We'll try with the default timeo and see if the problem recurs. Perhaps
the TCP reconnection times have improved or maybe there are other options
we can set to improve that case.

Simon-

2010-11-21 06:43:01

by Simon Kirby

[permalink] [raw]
Subject: Re: NFS client/sunrpc getting stuck on 2.6.36

On Fri, Nov 19, 2010 at 06:17:25PM -0500, Trond Myklebust wrote:

> On Fri, 2010-11-19 at 14:58 -0800, Simon Kirby wrote:
> > On Fri, Nov 19, 2010 at 05:17:19PM -0500, Trond Myklebust wrote:
> > > So what were all the
> > >
> > > 'lockd: server 10.10.52.xxx not responding, still trying'
> > >
> > > messages all about? There were quite a few of them for a number of
> > > different servers in the moments leading up to the hang. Could it be a
> > > problem with the switch these clients are attached to?
> >
> > If it were a switch problem, would we see port 2049 socket backlogs with
> > netstat -tan or ss -tan? I haven't seen this at all when the problem
> > occurs.
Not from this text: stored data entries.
-- ==== Sys2Proof/Syntax.lean ====
section
/-! DEFINITION. The eleven commands of the block (spec 30_encoding R91, R93, R94), one constructor per row of
opcode_table.json, and the two reasons a command word is no command (R95, R96). -/

namespace Sys2Proof

/-- The number of a byte slot `B[n]` (R92: 0 to 15, used as it stands). -/
abbrev BSlot := Nat

/-- The number of a frame slot `F[n]` (R92). -/
abbrev FSlot := Nat

/-- One command with its operands, in the order of the assembler notation of R100: the destination first. -/
inductive Instr where
  /-- DECBMP Fd, Ba (R121) -/
  | decbmp (fd : FSlot) (ba : BSlot)
  /-- ENCBMP Bd, Fa, #BU or #TD (R135) -/
  | encbmp (bd : BSlot) (fa : FSlot) (td : Bool)
  /-- DECPCX Fd, Ba (R151) -/
  | decpcx (fd : FSlot) (ba : BSlot)
  /-- GRAY Fd, Fa (R175) -/
  | gray (fd fa : FSlot)
  /-- BORDER Fd, Fa (R180) -/
  | border (fd fa : FSlot)
  /-- ROT90 Fd, Fa (R185) -/
  | rot90 (fd fa : FSlot)
  /-- SCALE Fd, Fa with the factor ARG0/ARG1 (R190) -/
  | scale (fd fa : FSlot)
  /-- OVERLAY Fd, Fa (background), Fb (logo) with the weight ARG0/ARG1 (R200) -/
  | overlay (fd fa fb : FSlot)
  /-- EMBED Bd, Ba (container), Bb (payload); `imm3` is bitsPerByte/2 when legal (R97, R213) -/
  | embed (bd ba bb : BSlot) (imm3 : Nat)
  /-- EXTRACT Bd, Ba (container); `imm3` is bitsPerByte/2 when legal (R97, R216) -/
  | extract (bd ba : BSlot) (imm3 : Nat)
  /-- QUANT Fd, Fa, Bb (RGBA rendering) with K = ARG0 (R241) -/
  | quant (fd fa : FSlot) (bb : BSlot)
deriving DecidableEq, Repr

/-- Why a command word encodes no command. -/
inductive DecodeError where
  /-- OPC is 0 or 12..15 (R95); the machine reports it as detail 0x40. -/
  | reservedOpcode
  /-- A reserved or unused field is not 0 (R96); the machine reports it as detail 0x41. -/
  | reservedField
deriving DecidableEq, Repr

end Sys2Proof
end

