-- ==== Sys2Proof/Machine/Pcx.lean ====
section
/-! DEFINITION. DECPCX (spec 41_pcx_codec R150 to R163; layouts 30_encoding R106 to R108). -/

namespace Sys2Proof.Machine

/-- `c[7:6] = 0b11`: the control byte is a run marker (30_encoding R107). -/
def isRunMarker (c : Byte) : Bool := bits c.toNat 7 6 == 3

/-- Decode control bytes until at least `n` bytes are produced (R151 step 8, inner loop; R157, R158): the bytes
produced, a run's surplus included, and the rest of the region. Running out of the region is detail 0x34 (R159). -/
def rleProduce : Nat → Buffer → Except Detail (Buffer × Buffer)
  | 0, rest => .ok ([], rest)
  | _ + 1, [] => .error .pcxDataExhausted
  | n + 1, c :: rest =>
    if isRunMarker c then
      match rest with
      | [] => .error .pcxDataExhausted
      | v :: rest' =>
        match rleProduce (n + 1 - bits c.toNat 5 0) rest' with
        | .ok (out, left) => .ok (List.replicate (bits c.toNat 5 0) v ++ out, left)
        | .error d => .error d
    else
      match rleProduce n rest with
      | .ok (out, left) => .ok (c :: out, left)
      | .error d => .error d

/-- Decode `h` rows of `bpl` produced bytes each, keeping the first `w` of each row (R158). -/
def rleRows (w bpl : Nat) : Nat → Buffer → Except Detail Buffer
  | 0, _ => .ok []
  | h + 1, region =>
    match rleProduce bpl region with
    | .error d => .error d
    | .ok (row, rest) =>
      match rleRows w bpl h rest with
      | .error d => .error d
      | .ok rows => .ok (row.take w ++ rows)

/-- The image data region: from offset 128 up to the marker (R159). -/
def pcxRegion (X : Buffer) : Buffer := (X.take (X.length - 769)).drop 128

/-- Palette entry `i`: three bytes R, G, B behind the marker (30_encoding R108, R156). -/
def pcxPalEntry (X : Buffer) (i : Nat) : Colour :=
  let m := X.length - 769
  { r := byteAt X (m + 1 + 3 * i), g := byteAt X (m + 2 + 3 * i), b := byteAt X (m + 3 + 3 * i) }

/-- `width = xMax − xMin + 1` (R154). -/
def pcxWidth (X : Buffer) : Int := (u16le X 8 : Int) - (u16le X 4 : Int) + 1

/-- `height = yMax − yMin + 1` (R154). -/
def pcxHeight (X : Buffer) : Int := (u16le X 10 : Int) - (u16le X 6 : Int) + 1

/-- The header latch loaded by a successful DECPCX (R151 commit, 10_state R35). -/
def pcxLatchOf (X : Buffer) : PcxLatch :=
  { valid := true
    id := BitVec.ofNat 32 (byteAt X 0).toNat
    version := BitVec.ofNat 32 (byteAt X 1).toNat
    encoding := BitVec.ofNat 32 (byteAt X 2).toNat
    bpp := BitVec.ofNat 32 (byteAt X 3).toNat
    xMin := BitVec.ofNat 32 (u16le X 4)
    yMin := BitVec.ofNat 32 (u16le X 6)
    xMax := BitVec.ofNat 32 (u16le X 8)
    yMax := BitVec.ofNat 32 (u16le X 10)
    planes := BitVec.ofNat 32 (byteAt X 65).toNat
    bpl := BitVec.ofNat 32 (u16le X 66) }

/-- The frame of a PCX file whose rows were decoded to `rows` (R151, R160). -/
def pcxFrame (X rows : Buffer) : Frame :=
  { w := (pcxWidth X).toNat
    h := (pcxHeight X).toNat
    depth := .d8
    pal := tab 256 (pcxPalEntry X)
    data := rows.map BitVec.toNat }

/-- The checks of DECPCX on the file `X`, in order, and its frame (R151 steps 1 to 8). -/
def decodePcx (p : Params) (X : Buffer) : Except Detail Frame :=
  need (1 ≤ X.length ∧ byteAt X 0 = 0x0A) .notPcxId <|
  need (897 ≤ X.length) .pcxFileShort <|
  need (byteAt X 2 = 1) .pcxNotRle <|
  need (byteAt X 3 = 8) .pcxNotEightBit <|
  need (byteAt X 65 = 1) .pcxNotOnePlane <|
  need (0 < pcxWidth X ∧ 0 < pcxHeight X) .badPcxGeometry <|
  need (pcxWidth X ≤ u16le X 66) .pcxLineTooNarrow <|
  need (byteAt X (X.length - 769) = 0x0C) .noPaletteMarker <|
  need (samplesFit p ((pcxWidth X).toNat * (pcxHeight X).toNat)) .capacityExceeded <|
  match rleRows (pcxWidth X).toNat (u16le X 66) (pcxHeight X).toNat (pcxRegion X) with
  | .error d => .error d
  | .ok rows => .ok (pcxFrame X rows)

/-- DECPCX Fd, Ba (R151). -/
def execDecpcx (fd : FSlot) (ba : BSlot) (s : State) : Host.Outcome State Fault Refusal :=
  conclude s <|
    needSlots s [ba] [fd] <|
    storeFrame (s.setPcxLatch (pcxLatchOf (s.mem.buf ba))) fd (decodePcx s.params (s.mem.buf ba))

end Sys2Proof.Machine
end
All of the sockets are idle (and usually it seems to close them
> > all except the one server that all of the slots are stuck on). tcpdump
> > shows no problems, just very slow requests rates that match the rpc/nfs
> > debugging.
>
> No retransmits that might indicate dropped packets at the switch? How
> fast are the tcp ACKs from the server being returned?

That tcpdump I sent included the ACKs, which all looked normal.
Unfortunately, we haven't seen the problem again yet. Is your "Fix an
infinite loop in call_refresh/call_refreshresult" patch possibly related?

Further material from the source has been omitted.